Recounting the horror, the students said they were on the receiving end from everyone, including ordinary civilians. They said that transportation was a major challenge in leaving Ukraine.

“There were separate lines for Ukrainians and Indians. First preference for availing a transport facility was for Ukrainian women,” said another medical student who now along with thousand others face an uncertain pause in their studies.

Sikkim Chief Minister Prem Singh Tamang on Thursday said all 26 students from Sikkim studying in Ukraine have safely left the war-hit country and reached neighbouring nations. “All the Sikkimese students in Ukraine have safely crossed the border and have reached the neighbouring countries of Poland, Hungary, and Romania and will be evacuated soon,” he stated.
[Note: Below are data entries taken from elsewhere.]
-- ==== Sys2Proof/Decode.lean ====
section
/-! DEFINITION. Decoding an instruction word (R114, R117, R118, Tables 7-6 and 7-7, 9-1, 11-1, 11-2, 15-8, 17-4, 17-5)
and, after it, the encoder written from the same tables. A word the decoder refuses raises ILLEGAL at issue (R118);
which registers, blocks and predicates a decoded word may name is checked at issue as well (WellFormed.lean). -/

namespace Sys2Proof

/-- Why a word is no instruction. -/
inductive Reject
  /-- fewer than four bytes -/
  | short
  /-- a reserved major (Table 7-7) -/
  | major
  /-- a function, condition or sub-operation code that the major does not list -/
  | function
  /-- a reserved field is not zero -/
  | reserved
  deriving DecidableEq, Repr

/-- Bits `lo + n - 1` to `lo` of a word (R4). -/
def fld (w : Word) (lo n : Nat) : BitVec n := w.extractLsb' lo n

/-- The opcode, bits 31 to 25. -/
def opc (w : Word) : BitVec 7 := fld w 25 7

def fD (w : Word) : BitVec 5 := fld w 20 5
def fA (w : Word) : BitVec 5 := fld w 15 5
def fB (w : Word) : BitVec 5 := fld w 10 5
def fE (w : Word) : BitVec 3 := fld w 7 3
def fH (w : Word) : BitVec 2 := fld w 5 2
def fF (w : Word) : BitVec 5 := fld w 0 5
def fL (w : Word) : BitVec 4 := fld w 3 4
def fI (w : Word) : BitVec 20 := fld w 0 20
def bitOf (w : Word) (n : Nat) : Bool := (fld w n 1) == 1#1

def opU (w : Word) : OpU := ⟨fD w, fA w, fB w, fE w, fH w, bitOf w 4⟩
def opV (w : Word) : OpV := ⟨fD w, fA w, fE w, bitOf w 5⟩
def opL (w : Word) : OpL := ⟨fD w, fA w, fE w, fL w⟩
def opLB (w : Word) : OpLB := ⟨fD w, fA w, fB w, fE w, fL w⟩
def op3 (w : Word) : Op3 := ⟨fD w, fA w, fB w⟩
def op2 (w : Word) : Op2 := ⟨fD w, fA w⟩
def opAt (w : Word) : OpAt := ⟨fD w, fA w, fB w, fL w, bitOf w 2, bitOf w 1, bitOf w 0⟩
def opSy (w : Word) : OpSy := ⟨fD w, fA w, fB w, fL w⟩
def opS3 (w : Word) : OpS3 := ⟨fD w, fA w, fB w⟩
def opCache (w : Word) : OpCache := ⟨bitOf w 24, fld w 20 4, fA w, fB w⟩
def opE (w : Word) : OpE := ⟨fD w, fA w, fB w, bitOf w 5, fF w⟩

def memForm (f : BitVec 2) : MemForm :=
  match f.toNat with
  | 0 => .w
  | 1 => .t
  | 2 => .b8
  | _ => .b16

def redOp (f : BitVec 3) : RedOp :=
  match f.toNat with
  | 0 => .fadd
  | 1 => .fmin
  | 2 => .fmax
  | 3 => .iadd
  | 4 => .imin
  | 5 => .imax
  | 6 => .and
  | _ => .or

/-- `i`, when the fields the entry does not use are zero. -/
def need (c : Bool) (i : Instr) : Except Reject Instr := if c then .ok i else .error .reserved

/-- A word with one vector source: B, the B-kind bit and the B hold are zero (R111, R150, R171). -/
def needV (w : Word) (i : OpV → Instr) : Except Reject Instr :=
  need (fB w == 0 && !bitOf w 4 && !bitOf w 6) (i (opV w))

/-- A format-A word with the extent, hold and function bit 4 zero. -/
def needS (w : Word) (i : Instr) : Except Reject Instr := need (fld w 4 6 == 0) i

/-- As `needS`, with B zero too. -/
def needS2 (w : Word) (i : Instr) : Except Reject Instr := need (fld w 4 11 == 0) i

def cond (f : Nat) : Option Cond :=
  match f with
  | 0 => some .eq
  | 1 => some .ne
  | 2 => some .lt
  | 3 => some .le
  | 4 => some .gt
  | 5 => some .ge
  | _ => none

def fcond (f : Nat) : Option FCond :=
  match f with
  | 0 => some .eq
  | 1 => some .ne
  | 2 => some .lt
  | 3 => some .le
  | 4 => some .gt
  | 5 => some .ge
  | 6 => some .un
  | _ => none

/-- Majors 0x01 to 0x0F (Table 9-1). -/
def decodeControl (w : Word) : Except Reject Instr :=
  match (opc w).toNat with
  | 0x01 =>
    match (fD w).toNat with
    | 0 => need (fI w == 0) .heat
    | 1 => need (fI w == 0) .heatJ
    | _ => .error .function
  | 0x02 => need (fld w 0 25 == 0) .quench
  | 0x03 => .ok (.br (fld w 22 3) (bitOf w 21) (fld w 0 21))
  | 0x04 => need (fD w == 0 && fld w 0 15 == 0) (.bra (fA w))
  | 0x05 => need (fD w == 0 && fld w 7 3 == 0 && fld w 0 6 == 0) (.brx (fA w) (fB w) (bitOf w 6))
  | 0x06 => .ok (.call (fD w) (fI w))
  | 0x07 => need (fld w 0 15 == 0) (.callx (fD w) (fA w))
  | 0x08 =>
    match (fF w).toNat with
    | 0 => need (fld w 5 20 == 0) .ret
    | 1 => need (fld w 5 20 == 0) .exit
    | 2 => need (fld w 5 20 == 0) .tret
    | _ => .error .function
  | 0x09 => need (fD w == 0) (.slide (fI w))
  | 0x0A =>
    match (fF w).toNat with
    | 0 => need (fld w 5 20 == 0) .nop
    | 1 => need (fld w 5 20 == 0) .yield
    | _ => .error .function
  | 0x0B => need (fD w == 0) (.mode (fI w))
  | 0x0C => need (fD w == 0) (.modem (fI w))
  | 0x0D =>
    match (fD w).toNat with
    | 0 => .ok (.trap (fI w))
    | 1 => .ok (.brk (fI w))
    | 2 => .ok (.svc (fI w))
    | _ => .error .function
  | 0x0E => need (fld w 0 15 == 0) (.launch (op2 w))
  | 0x0F =>
    match (fF w).toNat with
    | 0 => need (fld w 5 5 == 0) (.fork (op3 w))
    | 1 => need (fld w 5 10 == 0) (.rdv (op2 w))
    | _ => .error .function
  | _ => .error .major

/-- Majors 0x10 to 0x18 (Table 9-4, R156). -/
def decodeInteger (w : Word) : Except Reject Instr :=
  let fn := (fld w 0 4).toNat
  match (opc w).toNat with
  | 0x10 =>
    match fn with
    | 0 => .ok (.iadd (opU w))
    | 1 => .ok (.iaddc (opU w))
    | 2 => .ok (.isub (opU w))
    | 3 => .ok (.isubb (opU w))
    | 4 => .ok (.imin (opU w))
    | 5 => .ok (.imax (opU w))
    | 6 => needV w .iabs
    | 7 => needV w .ineg
    | 8 => .ok (.lea (opU w))
    | _ => .error .function
  | 0x11 =>
    match fn with
    | 0 => .ok (.imul (opU w))
    | 1 => .ok (.imulh (opU w))
    | 2 => .ok (.imad (opU w))
    | 3 => .ok (.imadw (opU w))
    | _ => .error .function
  | 0x12 =>
    match fn with
    | 0 => .ok (.and (opU w))
    | 1 => .ok (.or (opU w))
    | 2 => .ok (.xor (opU w))
    | 3 => .ok (.andn (opU w))
    | 4 => needV w .not
    | 5 => .ok (.sel (opU w))
    | _ => .error .function
  | 0x13 =>
    match fn with
    | 0 => .ok (.shl (opU w))
    | 1 => .ok (.shr (opU w))
    | 2 => .ok (.sar (opU w))
    | 3 => .ok (.rot (opU w))
    | 4 => needV w .popc
    | 5 => needV w .clz
    | 6 => needV w .brev
    | _ => .error .function
  | 0x14 =>
    match fn with
    | 0 => .ok (.bfx (opU w))
    | 1 => .ok (.bfi (opU w))
    | _ => .error .function
  | 0x15 =>
    match cond fn with
    | some c => .ok (.icmp c (opU w))
    | none => .error .function
  | 0x16 => if fn = 0 then needV w .mov else .error .function
  | 0x17 => .ok (.movi (fD w) (fI w))
  | 0x18 => .ok (.movh (fD w) (fI w))
  | _ => .error .major

/-- Majors 0x19 to 0x21 (Tables 11-1 and 11-2, R180 to R187). -/
def decodeFloat (w : Word) : Except Reject Instr :=
  let fn := (fld w 0 4).toNat
  let f3 := (fld w 0 3).toNat
  let one : (OpL → Instr) → Except Reject Instr := fun i => need (fB w == 0) (i (opL w))
  match (opc w).toNat with
  | 0x19 =>
    match fn with
    | 0 => .ok (.fadd (opU w))
    | 1 => .ok (.fsub (opU w))
    | 2 => .ok (.fmul (opU w))
    | 3 => .ok (.fmin (opU w))
    | 4 => .ok (.fmax (opU w))
    | 5 => needV w .fabs
    | 6 => needV w .fneg
    | 7 => .ok (.fcpys (opU w))
    | 8 => .ok (.fscale (opU w))
    | 9 => needV w .frnd
    | _ => .error .function
  | 0x1A =>
    match fn with
    | 0 => .ok (.ffma (opU w))
    | 1 => .ok (.ffms (opU w))
    | 2 => .ok (.fdot2 (opU w))
    | _ => .error .function
  | 0x1B =>
    match fcond fn with
    | some c => .ok (.fcmp c (opU w))
    | none => if fn = 8 then needV w .fclass else .error .function
  | 0x1C =>
    match f3 with
    | 0 => one .frcp
    | 1 => one .frsq
    | 2 => one .fsqrt
    | 3 => .ok (.fdiv (opLB w))
    | _ => .error .function
  | 0x1D =>
    match f3 with
    | 0 => one .fexp2
    | 1 => one .flog2
    | 2 => one .fsin
    | 3 => one .fcos
    | 4 => one .ftanh
    | _ => .error .function
  | 0x1E =>
    match f3 with
    | 0 => .ok (.cvt (opLB w))
    | 1 => .ok (.cvti (opLB w))
    | _ => .error .function
  | 0x1F =>
    match (fF w).toNat with
    | 0 => needV w .pack
    | 1 => needV w .unpack
    | _ => .error .function
  | 0x20 =>
    match (fF w).toNat with
    | 0 => need (fB w == 0 && fH w == 0) (.tag (fD w) (fA w) (fE w))
    | 1 => need (!bitOf w 6) (.retag (opV w) (fB w))
    | _ => .error .function
  | 0x21 =>
    match f3 with
    | 0 => .ok (.qscale (opLB w))
    | 1 => .ok (.mxscale (opLB w))
    | _ => .error .function
  | _ => .error .major

/-- Majors 0x22 to 0x26 (R189 to R196). -/
def decodeCross (w : Word) : Except Reject Instr :=
  let f3 := (fld w 0 3).toNat
  match (opc w).toNat with
  | 0x22 =>
    match f3 with
    | 0 =>
      match (fB w).toNat with
      | 0 => need (fE w == 0) (.vote .ballot (fD w) (fA w) (fL w))
      | 1 => need (fE w == 0) (.vote .any (fD w) (fA w) (fL w))
      | 2 => need (fE w == 0) (.vote .all (fD w) (fA w) (fL w))
      | 3 => need (fE w == 0) (.vote .uni (fD w) (fA w) (fL w))
      | _ => .error .function
    | 1 => need (fA w == 0 && fB w == 0 && fE w == 0) (.elect (fD w) (fL w))
    | 2 => need (fB w == 0 && fE w == 0) (.matchLanes (fD w) (fA w) (fL w))
    | _ => .error .function
  | 0x23 =>
    match f3 with
    | 0 => .ok (.shfl .idx (opLB w))
    | 1 => .ok (.shfl .up (opLB w))
    | 2 => .ok (.shfl .down (opLB w))
    | 3 => .ok (.shfl .xor (opLB w))
    | _ => .error .function
  | 0x24 =>
    match f3 with
    | 0 => need (fB w == 0 && fE w == 0) (.permset (fD w) (fA w) (fL w))
    | 1 => .ok (.perm (opLB w))
    | _ => .error .function
  | 0x25 => need (fB w == 0) (.red (redOp (fld w 0 3)) (opL w))
  | 0x26 =>
    match (fB w).toNat with
    | 0 => .ok (.scan (redOp (fld w 0 3)) false (opL w))
    | 1 => .ok (.scan (redOp (fld w 0 3)) true (opL w))
    | _ => .error .function
  | _ => .error .major

/-- Majors 0x28 to 0x2E (Tables 9-6 to 9-9). -/
def decodeUniform (w : Word) : Except Reject Instr :=
  let fn := (fld w 0 4).toNat
  match (opc w).toNat with
  | 0x28 =>
    match fn with
    | 0 => needS w (.sadd (op3 w))
    | 1 => needS w (.ssub (op3 w))
    | 2 => needS w (.smul (op3 w))
    | 3 => needS w (.smulh (op3 w))
    | 4 => needS w (.sand (op3 w))
    | 5 => needS w (.sor (op3 w))
    | 6 => needS w (.sxor (op3 w))
    | 7 => needS w (.sshl (op3 w))
    | 8 => needS w (.sshr (op3 w))
    | 9 => needS w (.ssar (op3 w))
    | 10 => needS2 w (.smov (op2 w))
    | 11 => needS w (.ssel (op3 w))
    | 12 => needS w (.sbfx (op3 w))
    | 13 => needS2 w (.spopc (op2 w))
    | _ => .error .function
  | 0x29 =>
    match cond fn with
    | some c => needS w (.scmp c (op3 w))
    | none => .error .function
  | 0x2A => .ok (.smovi (fD w) (fI w))
  | 0x2B => .ok (.smovh (fD w) (fI w))
  | 0x2C => need (fld w 8 10 == 0) (.srd (fD w) (fld w 18 2) (fld w 0 8))
  | 0x2D =>
    match fn with
    | 0 => need (fB w == 0 && fH w == 0 && !bitOf w 4) (.bcast (fD w) (fA w) (fE w))
    | 1 => need (fE w == 0 && !bitOf w 6 && !bitOf w 4) (.pick ⟨fD w, fA w, fB w, bitOf w 5⟩)
    | _ => .error .function
  | 0x2E =>
    match fn with
    | 0 => needS w (.pand (op3 w))
    | 1 => needS w (.por (op3 w))
    | 2 => needS w (.pxor (op3 w))
    | 3 => needS2 w (.pnot (op2 w))
    | 4 => needS2 w (.pmov (op2 w))
    | 5 => needS2 w (.pcnt (op2 w))
    | _ => .error .function
  | _ => .error .major

/-- Majors 0x30 to 0x47 (Tables 15-2, 15-4, 15-5, 15-8). -/
def decodeMemory (w : Word) : Except Reject Instr :=
  let at_ : (OpAt → Instr) → Except Reject Instr := fun i => need (fE w == 0) (i (opAt w))
  match (opc w).toNat with
  | 0x30 => .ok (.ld ⟨fD w, fA w, fB w, fE w, fL w, bitOf w 2, memForm (fld w 0 2)⟩)
  | 0x31 => need (fL w == 0) (.st ⟨fD w, fA w, fB w, fE w, bitOf w 2, memForm (fld w 0 2)⟩)
  | 0x32 => .ok (.ldx ⟨fD w, fA w, fB w, fE w, fL w, bitOf w 2, bitOf w 1, bitOf w 0⟩)
  | 0x33 => need (fL w == 0) (.stx ⟨fD w, fA w, fB w, fE w, bitOf w 2, bitOf w 1, bitOf w 0⟩)
  | 0x34 => need (fE w == 0) (.sld (opSy w) (bitOf w 2) (fld w 0 2))
  | 0x35 => need (fE w == 0 && fL w == 0 && !bitOf w 2) (.sst (opS3 w) (fld w 0 2))
  | 0x36 => need (fld w 1 2 == 0) (.ldc (fD w) (fA w) (fB w) (fE w) (fL w) (bitOf w 0))
  | 0x37 =>
    match (fld w 0 3).toNat with
    | 0 => need (fE w == 0 && fL w == 0) (.pref (opCache w))
    | 1 => need (fE w == 0 && fL w == 0) (.cflush (opCache w))
    | 2 => need (fE w == 0 && fL w == 0) (.cinv (opCache w))
    | 3 => need (fE w == 0 && fL w == 0) (.hint (opCache w))
    | _ => .error .function
  | 0x38 => at_ .aadd
  | 0x39 => at_ .afadd
  | 0x3A => at_ .amin
  | 0x3B => at_ .amax
  | 0x3C => at_ .aand
  | 0x3D => at_ .aor
  | 0x3E => at_ .axor
  | 0x3F => at_ .aswp
  | 0x40 => at_ .acas
  | 0x41 => need (fE w == 0 && !bitOf w 0) (.acas2 (fD w) (fA w) (fB w) (fL w) (bitOf w 2) (bitOf w 1))
  | 0x42 => need (fld w 0 25 == 0) .fence
  | 0x43 => need (fld w 0 10 == 0) (.binit (opS3 w))
  | 0x44 =>
    match (fld w 0 3).toNat with
    | 0 => need (fE w == 0) (.arrive (opSy w))
    | 1 => need (fE w == 0) (.arrivex (opSy w))
    | _ => .error .function
  | 0x45 =>
    match (fld w 0 3).toNat with
    | 0 => need (fE w == 0 && fL w == 0) (.wait (opS3 w))
    | 1 => need (fE w == 0) (.twait (opSy w))
    | 2 => need (fD w == 0 && fE w == 0 && fL w == 0) (.bar (fA w) (fB w))
    | _ => .error .function
  | 0x46 => need (fld w 0 15 == 0) (.strike (op2 w))
  | 0x47 => need (fE w == 0 && fld w 1 2 == 0) (.mwait (opSy w) (bitOf w 0))
  | _ => .error .major

/-- Majors 0x50 to 0x58 (Table 17-4, R281, R293, R294). -/
def decodeMatrix (w : Word) : Except Reject Instr :=
  let x : BitVec 4 := fld w 21 4
  let y : BitVec 4 := fld w 17 4
  let z : BitVec 4 := fld w 13 4
  let s : BitVec 3 := fld w 10 3
  let m : BitVec 8 := fld w 2 8
  let v : BitVec 2 := fld w 0 2
  match (opc w).toNat with
  | 0x50 => .ok (.mma x y z s m (bitOf w 1) (bitOf w 0))
  | 0x51 => need (y == 0 && z == 0 && v == 0) (.mzero x s m)
  | 0x52 => if v.toNat = 3 then .error .function else need (z == 0) (.mscale x y s m v)
  | 0x53 => need (z == 0 && !bitOf w 1) (.msta x y s m (bitOf w 0))
  | 0x54 =>
    match v.toNat with
    | 0 => need (x == 0 && y == 0 && z == 0 && s == 0) (.dwait m)
    | 1 => need (y == 0 && z == 0 && m == 0) (.dwaitArm x s)
    | _ => .error .function
  | 0x55 => need (fld w 0 25 == 0) .mexit
  | 0x56 => need (fD w == 0 && fld w 0 15 == 0) (.gmode (fA w))
  | 0x57 =>
    match (fF w).toNat with
    | 0 => need (fld w 5 5 == 0) (.tset (op3 w))
    | 1 => need (fld w 5 5 == 0) (.tget (op3 w))
    | 2 => need (fld w 5 5 == 0) (.aset (op3 w))
    | _ => .error .function
  | 0x58 =>
    match (fF w).toNat with
    | 0 => need (fD w == 0 && fld w 5 10 == 0) (.take (fA w))
    | 1 => need (fD w == 0 && fld w 5 10 == 0) (.give (fA w))
    | _ => .error .function
  | _ => .error .major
The chief minister said that four students from Sikkim had reached New Delhi on Thursday and would arrive in Sikkim on Friday.

A total of 12 students from Sikkim have reached India, out of which seven have arrived in the state, informed SD Dhakal, Secretary to the Chief Minister.  “As soon as fighting began, we formed a WhatsApp group for all students in a concerted effort to ease coordination at all levels,” he said.

The state government also provided financial aid to students for food and shelter through the arduous journey to escape the war in Ukraine.

Following the Russian invasion of Ukraine on February 24, the Government of India launched a massive evacuation drive, Operation Ganga, to bring back Indian students stuck in Ukraine and is in close coordination with state governments.